I paesi a maggioranza islamica del sud asiatico – Afghanistan, Bangladesh, Maldive e Pakistan – hanno fortemente condannato gli attacchi israeliani all’Iran; fra gli attori citati nessuno ha legami formali con Israele mentre tutti hanno relazioni amichevoli con Teheran – gli stessi sono inoltre legati da significativi scambi commerciali con il Medio Oriente e dalla presenza di diversi concittadini emigrati nell’area. Di quelli citati, il Pakistan è probabilmente il paese più colpito dallo scoppio della guerra fra Iran e Israele e, per la sua posizione sullo scacchiere internazionale, è impegnato in un difficile equilibrio diplomatico.

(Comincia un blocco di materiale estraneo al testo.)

-- ==== Sys2Proof/Machine/Copy.lean ====
section
/-! DEFINITION. The commands of the copy and gather engines: COPY, FEED, FEEDM, SEND, GATHER, SCATTER and
NOTIFY (R218 to R226, R334 to R337). -/

namespace Sys2Proof.Machine

/-! ### Moving bytes -/

/-- A 57-bit address field, sign-extended (R221). -/
def addr57 (x : Nat) : W64 := BitVec.signExtend 64 (BitVec.ofNat 57 x)

/-- Copied bytes: destination keys take the bytes of source keys. -/
def State.movedCells (s : State) (u : UnitNo) (dst src : List Nat) : List (Nat × Byte) :=
  List.zipWith (fun d k => (d, s.engByte u k)) dst src

/-- The 32-byte pieces of source and destination keys. -/
def pieces32 : Nat → List Nat → List Nat → List (List Nat × List Nat)
  | 0, _, _ => []
  | n + 1, d, k => (d.take 32, k.take 32) :: pieces32 n (d.drop 32) (k.drop 32)

/-- A transfer of n bytes in 32-byte pieces: all of it, or, where a source byte is poisoned, the pieces
moved before it was met (R165, DESIGN CHOICE, log entry 18). -/
def State.transfer (s : State) (u : UnitNo) (dst src : List Nat) (n : Nat) : Bool × List (Nat × Byte) :=
  if s.engPoison src then
    let ps := (pieces32 (n / 32) dst src).zip (List.range (n / 32))
    (false, (ps.filter (fun (p : (List Nat × List Nat) × Nat) =>
      !s.engPoison p.1.2 && Config.pieceDone s.tick p.2)).flatMap (fun p => s.movedCells u p.1.1 p.1.2))
  else (true, s.movedCells u dst src)

/-! ### COPY (R221, R222) -/

/-- The checks of COPY in one order, and its source translated before its destination (DESIGN CHOICE, log entries 93
and 95). -/
def runCopy : CmdFun := guarded (fun x c s =>
  let n := copyBytes c.pay
  let sa := field c.pay 56 0
  let da := field c.pay 120 64
  let ssp := bit c.pay 57
  let dsp := bit c.pay 121
  if (ssp && 2 ^ 21 < sa + n) || (dsp && 2 ^ 21 < da + n) then (CmdOut.plain stSpadRange 0, s)
  else if sa % 32 ≠ 0 || da % 32 ≠ 0 then (CmdOut.plain stCopyAlign 0, s)
  else if ssp == dsp && rangesMeet sa n da n then (CmdOut.plain stOverlap 0, s)
  else
    let who := s.cmdWho x
    match s.touch who ssp .read (if ssp then BitVec.ofNat 64 sa else addr57 sa) n with
    | (.error e, s1) => (CmdOut.failed e, s1)
    | (.ok src, s1) =>
      match s1.touch who dsp .write (if dsp then BitVec.ofNat 64 da else addr57 da) n with
      | (.error e, s2) => (CmdOut.failed e, s2)
      | (.ok dst, s2) =>
        let (ok, cells) := s2.transfer x.unit (keysOfSegs dst) (keysOfSegs src) n
        ((CmdOut.plain (if ok then stOk else stPoisoned) 0).writing dst cells, s2))

/-! ### FEED and FEEDM (R218 to R220) -/

structure FeedArgs where
  tid : Nat
  fb : Bool
  tr : Bool
  ns : Nat
  spr : Bool
  row0 : Nat
  col0 : Nat
  pos : Nat
  mtid : Nat
  deriving DecidableEq, Repr

def feedArgs (c : Cmd) : FeedArgs :=
  { tid := field c.pay 5 0, fb := bit c.pay 6, tr := bit c.pay 7, ns := field c.pay 9 8 + 1, spr := bit c.pay 10
    row0 := field c.pay 31 16, col0 := field c.pay 47 32, pos := field c.pay 79 48, mtid := field c.pay 85 80 }

/-- The slots of a feed, in order. -/
def FeedArgs.slots (a : FeedArgs) : List Nat := (List.range a.ns).map (fun i => (a.pos + i) % 4)

def Core.fifo (c : Core) (b : Bool) (k : Nat) : FSlot := c.slotOf b (k % 4)
def Core.setFifo (c : Core) (b : Bool) (k : Nat) (x : FSlot) : Core :=
  c.setSlot b (k % 4) x

def Core.setFifos (c : Core) (b : Bool) : List (Nat × FSlot) → Core
  | [] => c
  | (k, x) :: rest => (c.setFifo b k x).setFifos b rest

/-- The checks at start (R218), in order. -/
def feedStatus (core : Core) (a : FeedArgs) (c : Cmd) (feedm : Bool) : BitVec 8 :=
  let t := core.tens a.tid
  let m := core.tens a.mtid
  let n := a.ns * slotK (BitVec.ofNat 4 t.fmt)
  if field c.pay 15 11 ≠ 0 || field c.pay 87 86 ≠ 0 || field c.pay 127 104 ≠ 0 || (!feedm && field c.pay 103 88 ≠ 0)
      || (a.mtid ≠ 0 && !a.spr) then stBadField
  else if !core.tensorOk a.tid (fun f => 2 ≤ f && f ≤ 5) then stBadTensor
  else if a.spr && !core.tensorOk a.mtid (fun f => f == 13) then stBadTensor
  else if (a.tr && t.fmt = 5) || (a.spr && (t.fmt = 5 || a.fb || a.tr || a.col0 % 4 ≠ 0))
      || (t.fmt = 5 && a.col0 % 32 ≠ 0)
      || !(if a.tr then t.holds a.row0 n a.col0 64 else t.holds a.row0 64 a.col0 n)
      || (a.spr && !m.holds a.row0 64 (a.col0 / 4) (n / 4)) then stBadShape
  else stOk

/-- A target slot of the feed in a state. -/
def feedSlot (t : Tens) (a : FeedArgs) (i : Nat) (st : SlotState) (data side : Nat) : FSlot :=
  { state := st, pos := BitVec.ofNat 32 (a.pos + i), fmt := BitVec.ofNat 4 t.fmt, tsc := BitVec.ofNat 8 t.tsc
    spr := a.spr, data := BitVec.ofNat 24576 data, side := BitVec.ofNat 6144 side, bad := false }

/-- The data of slot i from the window's rows (R219). -/
def feedData (t : Tens) (a : FeedArgs) (rows : Nat → Nat) (i : Nat) : Nat :=
  let k := slotK (BitVec.ofNat 4 t.fmt)
  if a.tr then
    joinLanes 384 ((List.range 64).map (fun l =>
      joinLanes t.width ((List.range k).map (fun e => rows (i * k + e) / 2 ^ (t.width * l) % 2 ^ t.width))))
  else joinLanes 384 ((List.range 64).map (fun l => rows l / 2 ^ (384 * i)))

/-- The side area of slot i: n bytes of each line's scales or metadata. -/
def feedSide (n : Nat) (lines : Nat → Nat) (i : Nat) : Nat :=
  joinLanes 96 ((List.range 64).map (fun l => lines l / 2 ^ (8 * n * i) % 2 ^ (8 * n)))

/-- The fill of a feed that passed its tests and checks: the data rows are translated before the scales and the metadata
(DESIGN CHOICE, log entry 95). -/
def State.feedFill (s : State) (x : CmdCtx) (a : FeedArgs) : CmdOut × State :=
  let core := s.core x.unit
  let t := core.tens a.tid
  let m := core.tens a.mtid
  let k := slotK (BitVec.ofNat 4 t.fmt)
  let n := a.ns * k
  let failed (o : CmdOut) : CmdOut :=
    { o with fills := (List.range a.ns).map (fun i => (a.fb, (a.pos + i) % 4, feedSlot t a i .failed 0 0)) }
  let data := if a.tr then t.ranges a.row0 n a.col0 64 else t.ranges a.row0 64 a.col0 n
  let side := if a.spr then m.ranges a.row0 64 (a.col0 / 4) (n / 4) else t.scaleRanges a.row0 64 a.col0 n
  let who := s.cmdWho x
  match s.touchAll who (!t.glob) .read data with
  | (.error e, s1) => (failed (CmdOut.failed e), s1)
  | (.ok dsegs, s1) =>
    match s1.touchAll who (if a.spr then !m.glob else !t.glob) .read side with
    | (.error e, s2) => (failed (CmdOut.failed e), s2)
    | (.ok ssegs, s2) =>
      if (dsegs ++ ssegs).any (fun g => s2.engPoison (keysOfSegs g)) then (failed (CmdOut.plain stPoisoned 0), s2)
      else
        let row (r : Nat) : Nat := s2.engNat x.unit ((dsegs[r]?).getD [])
        let line (r : Nat) : Nat := s2.engNat x.unit ((ssegs[r]?).getD [])
        let width := if a.spr then k / 4 else k / 32
        ({ CmdOut.plain stOk 0 with fills := (List.range a.ns).map (fun i =>
            (a.fb, (a.pos + i) % 4, feedSlot t a i .full (feedData t a row i) (feedSide width line i))) }, s2)

/-- FEED: the stream tests come first, whatever else the command would complete with (R219). -/
def runFeedOf (feedm : Bool) : CmdFun := fun x c s =>
  let core := s.core x.unit
  let a := feedArgs c
  let t := core.tens a.tid
  let rp := if a.fb then rpB core else rpA core
  let skip (st : BitVec 8) : BitVec 8 := if x.pre = some stSkipped then stSkipped else st
  let slots := a.slots
  if 2 ^ 31 ≤ (a.pos + 2 ^ 32 - rp) % 2 ^ 32 then (CmdOut.plain (skip stStreamStale) 0, s)
  else if slots.any (fun k => (core.fifo a.fb k).state != .empty) then (CmdOut.plain (skip stStreamDup) 0, s)
  else
    let st := x.pre.getD (feedStatus core a c feedm)
    let taken (y : SlotState) : State := s.setCore x.unit (core.setFifos a.fb
      ((List.range a.ns).map (fun i => ((a.pos + i) % 4, feedSlot t a i y 0 0))))
    if st != stOk then (CmdOut.plain st 0, taken .failed) else (taken .filling).feedFill x a

def runFeed : CmdFun := runFeedOf false
def runFeedm : CmdFun := runFeedOf true

/-! ### GATHER and SCATTER (R224, R225) -/

structure GaArgs where
  base : Nat
  bsp : Bool
  idx : Nat
  iw : Bool
  n : Nat
  dl : Nat
  size : Nat
  deriving DecidableEq, Repr

def gaArgs (c : Cmd) : GaArgs :=
  { base := field c.pay 56 0, bsp := bit c.pay 57, idx := field c.pay 84 64, iw := bit c.pay 85
    n := field c.pay 95 86 + 1, dl := field c.pay 116 96, size := 2 ^ field c.pay 119 117 }

def GaArgs.idxBytes (a : GaArgs) : Nat := if a.iw then 2 else 4

/-- The address of the element an index names. -/
def GaArgs.addr (a : GaArgs) (i : Nat) : W64 :=
  if a.bsp then BitVec.ofNat 64 (a.base + i * a.size) else addr57 a.base + BitVec.ofNat 64 (i * a.size)

/-- A byte as the moves before it left it. -/
def overlaid (done : List (Nat × Byte)) (s : State) (u : UnitNo) (k : Nat) : Byte :=
  match done.find? (fun c => c.1 == k) with
  | some c => c.2
  | none => s.engByte u k

/-- Move elements one after another, the moves so far newest first; stop at a poisoned one (R225). -/
def State.moveElems (s : State) (u : UnitNo) : List (List Nat × List Nat) → List (Nat × Byte) → Bool × List (Nat × Byte)
  | [], done => (true, done)
  | (d, k) :: rest, done =>
    if k.any (fun b => (done.find? (fun c => c.1 == b)).isNone && s.engPoison [b]) then (false, done)
    else s.moveElems u rest ((List.zipWith (fun d b => (d, overlaid done s u b)) d k).reverse ++ done)

/-- The indices before the first poisoned one, and whether all of them are there. -/
def State.goodIndices (s : State) (u : UnitNo) (a : GaArgs) (keys : List Nat) : Nat → List Nat → List Nat
  | 0, _ => []
  | n + 1, ks =>
    let k := ks.take a.idxBytes
    if s.engPoison k then [] else leNat (k.map (s.engByte u)) :: s.goodIndices u a keys n (ks.drop a.idxBytes)

/-- GATHER and SCATTER: their checks in one order, the index list translated before the range of the elements is checked,
and the list, the packed array and the elements translated in that order (DESIGN CHOICE, log entries 94 and 95). -/
def runGaOf (scatter : Bool) : CmdFun := guarded (fun x c s =>
  let a := gaArgs c
  let who := s.cmdWho x
  let align := Nat.min a.size 32
  if field c.pay 63 58 ≠ 0 || field c.pay 127 120 ≠ 0 then (CmdOut.plain stBadField 0, s)
  else if a.base % align ≠ 0 || a.dl % align ≠ 0 || a.idx % a.idxBytes ≠ 0 then (CmdOut.plain stCopyAlign 0, s)
  else if 2 ^ 21 < a.idx + a.n * a.idxBytes || 2 ^ 21 < a.dl + a.n * a.size then (CmdOut.plain stSpadRange 0, s)
  else
    match s.touch who true .read (BitVec.ofNat 64 a.idx) (a.n * a.idxBytes) with
    | (.error e, s1) => (CmdOut.failed e, s1)
    | (.ok isegs, s1) =>
      let good := s1.goodIndices x.unit a [] a.n (keysOfSegs isegs)
      if a.bsp && good.any (fun i => 2 ^ 21 < a.base + (i + 1) * a.size) then (CmdOut.plain stSpadRange 0, s1)
      else
        match s1.touch who true (if scatter then .read else .write) (BitVec.ofNat 64 a.dl) (a.n * a.size) with
        | (.error e, s2) => (CmdOut.failed e, s2)
        | (.ok dsegs, s2) =>
          match s2.touchAll who a.bsp (if scatter then .write else .read) (good.map (fun i => (a.addr i, a.size))) with
          | (.error e, s3) => (CmdOut.failed e, s3)
          | (.ok esegs, s3) =>
            let pack := keysOfSegs dsegs
            let moves := ((List.range good.length).zip esegs).map (fun (p : Nat × List Seg) =>
              let there := keysOfSegs p.2
              let here := (pack.drop (p.1 * a.size)).take a.size
              if scatter then (there, here) else (here, there))
            let (ok, done) := s3.moveElems x.unit moves []
            ((CmdOut.plain (if ok && good.length == a.n then stOk else stPoisoned) 0).writing
              (if scatter then esegs.flatMap id else dsegs) done.reverse, s3))

def runGather : CmdFun := runGaOf false
def runScatter : CmdFun := runGaOf true

/-! ### NOTIFY (R226) -/

/-- NOTIFY is never SKIPPED. -/
def runNotify : CmdFun := guarded (fun x c s =>
  let flag := field c.pay 56 0
  let wf := bit c.pay 57
  if field c.pay 63 58 ≠ 0 || flag % 8 ≠ 0 || (!wf && c.pay != 0) then (CmdOut.plain stBadField 0, s)
  else if !wf then (CmdOut.plain stOk 0, s)
  else match s.touch (s.cmdWho x) false .write (addr57 flag) 8 with
    | (.error e, s1) => (CmdOut.failed e, s1)
    | (.ok segs, s1) =>
      ((CmdOut.plain stOk 0).writing segs (cellsOf (keysOfSegs segs) (toBytes 8 (field c.pay 127 64))), s1))

/-! ### SEND (R334 to R337) -/

/-- The die of an optical port, as a home code of Table 5-8 (R309). -/
def portDie (p : Nat) : Nat := if p < 64 then p / 8 else if p < 68 then 8 else if p < 72 then 9 else 10

/-- The unit that cluster c and core n name on die d (R334). -/
def dieUnit (d c n : Nat) : Nat :=
  if d < 8 then 64 * d + 16 * c + n else if d < 10 then 528 + 16 * (d - 8) + n else 512 + n

/-- A page of the destination that translates and has another home (R335). -/
def State.wrongHome (s : State) (w : Who) (die : Nat) (ea : W64) (n : Nat) : Bool :=
  (piecesOf ea n).any (fun (p : W64 × Nat) => match (s.translate w p.1 .write .quiet).1 with
    | .ok h => isFar h.key || placeDie (placeOf h.key) != die
    | .error _ => false)

/-- The walks of that test have set the die's bit in the records of the pages that they read (R297). -/
def State.walkAll (s : State) (w : Who) (ps : List (W64 × Nat)) : State :=
  ps.foldl (fun (s : State) p => (s.translate w p.1 .write .quiet).2) s

/-- SEND; a handle that is not LIVE answers CIRC-NOT-LIVE, and the command is held (R337). -/
def runSend : CmdFun := guarded (fun x c s =>
  let src := field c.pay 20 0
  let n := 32 * (field c.pay 49 40 + 1)
  let h := field c.pay 39 32
  let dsp := bit c.pay 50
  let dclus := field c.pay 52 51
  let dcore := field c.pay 56 53
  let daddr := field c.pay 120 64
  let dsig := bit c.pay 30
  let circctx := (s.strand x.unit (BitVec.ofNat 3 (x.queue / 4))).circctx
  let ctx := field circctx 2 0
  let hd := (s.seqOf ctx).handle h
  let die := portDie hd.dport.toNat
  let dest := dieUnit die dclus dcore
  let who := s.cmdWho x
  let ea := addr57 daddr
  if bit c.pay 31 || field c.pay 63 57 ≠ 0 || field c.pay 127 121 ≠ 0 || circctx.getLsbD 3 then
    (CmdOut.plain stBadField 0, s)
  else if src % 32 ≠ 0 || daddr % 32 ≠ 0 then (CmdOut.plain stCopyAlign 0, s)
  else if 2 ^ 21 < src + n || (dsp && 2 ^ 21 < daddr + n) then (CmdOut.plain stSpadRange 0, s)
  else if hd.state != .live then (CmdOut.plain stCircNotLive 0, s)
  else if 8 ≤ die && (dclus ≠ 0 || (!dsp && dsig)) then (CmdOut.plain stBadField 0, s)
  else if portDie hd.sport.toNat ≠ dirDie x.unit || ((dsp || dsig) && !s.unitPresent dest) then (CmdOut.plain stWrongEnd 0, s)
  else if !dsp && (piecesOf ea n).any (fun p => s.pieceWaits who p.1) then (CmdOut.failed waitErr, s)
  else if !dsp && s.wrongHome who die ea n then (CmdOut.plain stWrongEnd 0, s.walkAll who (piecesOf ea n))
  else
    let target : Except CmdErr (List Seg) × State :=
      if dsp then (.ok [⟨spadKey dest daddr, n, false, BitVec.ofNat 64 daddr⟩], s) else s.touch who false .write ea n
    match target with
    | (.error e, s1) => (CmdOut.failed e, s1)
    | (.ok dst, s1) =>
      match s1.touch who true .read (BitVec.ofNat 64 src) n with
      | (.error e, s2) => (CmdOut.failed e, s2)
      | (.ok from_, s2) =>
        let (ok, cells) := s2.transfer x.unit (keysOfSegs dst) (keysOfSegs from_) n
        ({ (CmdOut.plain (if ok then stOk else stPoisoned) 0).writing dst cells with
           circ := some (ctx, h, hd.gen.toNat)
           signal := if ok && dsig then some (dest, field c.pay 29 21) else none }, s2))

Una misura la danno i fatti di sabato scorso quando, con un’ardita mossa comunicativa, il governo pakistano aveva suggerito il Presidente Trump come meritevole del premio Nobel per la Pace definendo le sue azioni sul conflitto fra Pakistan e India come “una testimonianza del suo ruolo di autentico pacificatore”. Tuttavia, meno di 24 ore dopo Islamabad ha condannato il bombardamento americano sui siti del nucleare iraniano come una “violazione del diritto internazionale” e dello statuto dell’Agenzia internazionale per l’energia atomica. Un cambio dialettico esemplificativo della posizione pakistana, costretta a barcamenarsi fra la solidarizzazione con Teheran e la rinnovata nascente amicizia con Washington.
I rapporti fra Iran e Pakistan sono buoni, una delegazione del governo pakistano – in cui erano presenti sia il Primo Ministro Shehbaz Sharif che il capo dell’esercito Asim Munir – ha visitato lo scorso mese Teheran per rafforzare la cooperazione fra i due paesi. Le buone relazioni sono dovute sia a una consistente presenza sciita che si aggira fra il 15 e il 20% – tra i 37 e i 50 milioni di persone – che alla vicinanza geografica che lega i due paesi con 900 km di confine. Questi due fattori fanno sì che il Pakistan non possa che dichiararsi contrario ai bombardamenti americani, sia per i risvolti interni che causerebbe una maggiora timidezza sia per l’interesse a che non si generi un vuoto di potere in un paese così vicino al proprio. Questione, quest’ultima, che causerebbe grosse difficoltà al confine, dove insistono sia gruppi terroristici islamici che i separatisti dell’etnia Beluci. Motivo per cui il Pakistan ha ordinato la chiusura dei valichi di frontiera poco dopo gli attacchi israeliani.
All’interno di questo complesso mosaico si aggiungono le relazioni di Islamabad con Cina e India. Pechino ha investito 62 miliardi di dollari per la costruzione del cosiddetto Corridoio Economico Cina-Pakistan, enorme progetto infrastrutturale che ha l’obiettivo di collegare direttamente la regione cinese dello Xinjiang al Mare Arabico: terminale ultimo nella città portuaria di Gdwar, luogo di significativa importanza strategica per la Cina. Inoltre, Islamabad acquista più dell’80% dei propri armamenti dalla Cina. Le relazioni avanzate fra questi due paesi – anche in funziona anti-indiana dal momento che Nuova Delhi è nemica giurata di entrambi – rendono complesse le relazioni fra Islamabad e Washington. Anche se, come spesso avviene, la politica estera di “non allineamento” fra le due superpotenze genera una massimizzazione del profitto diplomatico e strategico: fra i due litiganti….
Nel recente fiorire di speculazioni sui possibili scenari futuri della guerra fra Iran e Israele, c’è quella portata avanti dall’attuale vicepresidente del consiglio di sicurezza russo Dmitry Medvedev. L’ex presidente ha affermato che ci sono “diversi Paesi pronti a fornire direttamente all’Iran le loro armi nucleari”. Riferendosi a Trump ha poi detto che a seguito del bombardamento ordinato “può scordarsi il Premio Nobel per la Pace”. Aldilà della battuta provocatoria, lo scenario in cui il Pakistan rifornisca con armi atomiche il vicino iraniano è, per fortuna, uno scenario che appare piuttosto improbabile, anche se di questi tempi la cautela non è mai troppa. Islamabad ha interesse a che l’Iran non si disunisca, motivo per cui potrebbe pensare di rifornire gli ayatollah con l’atomica. Ma pensare alla realizzazione di un intervento di questa portata, che costerebbe un’eterna inimicizia con Washington in un paese già gravato da proprie consistenti fragilità interne, è molto (molto) improbabile.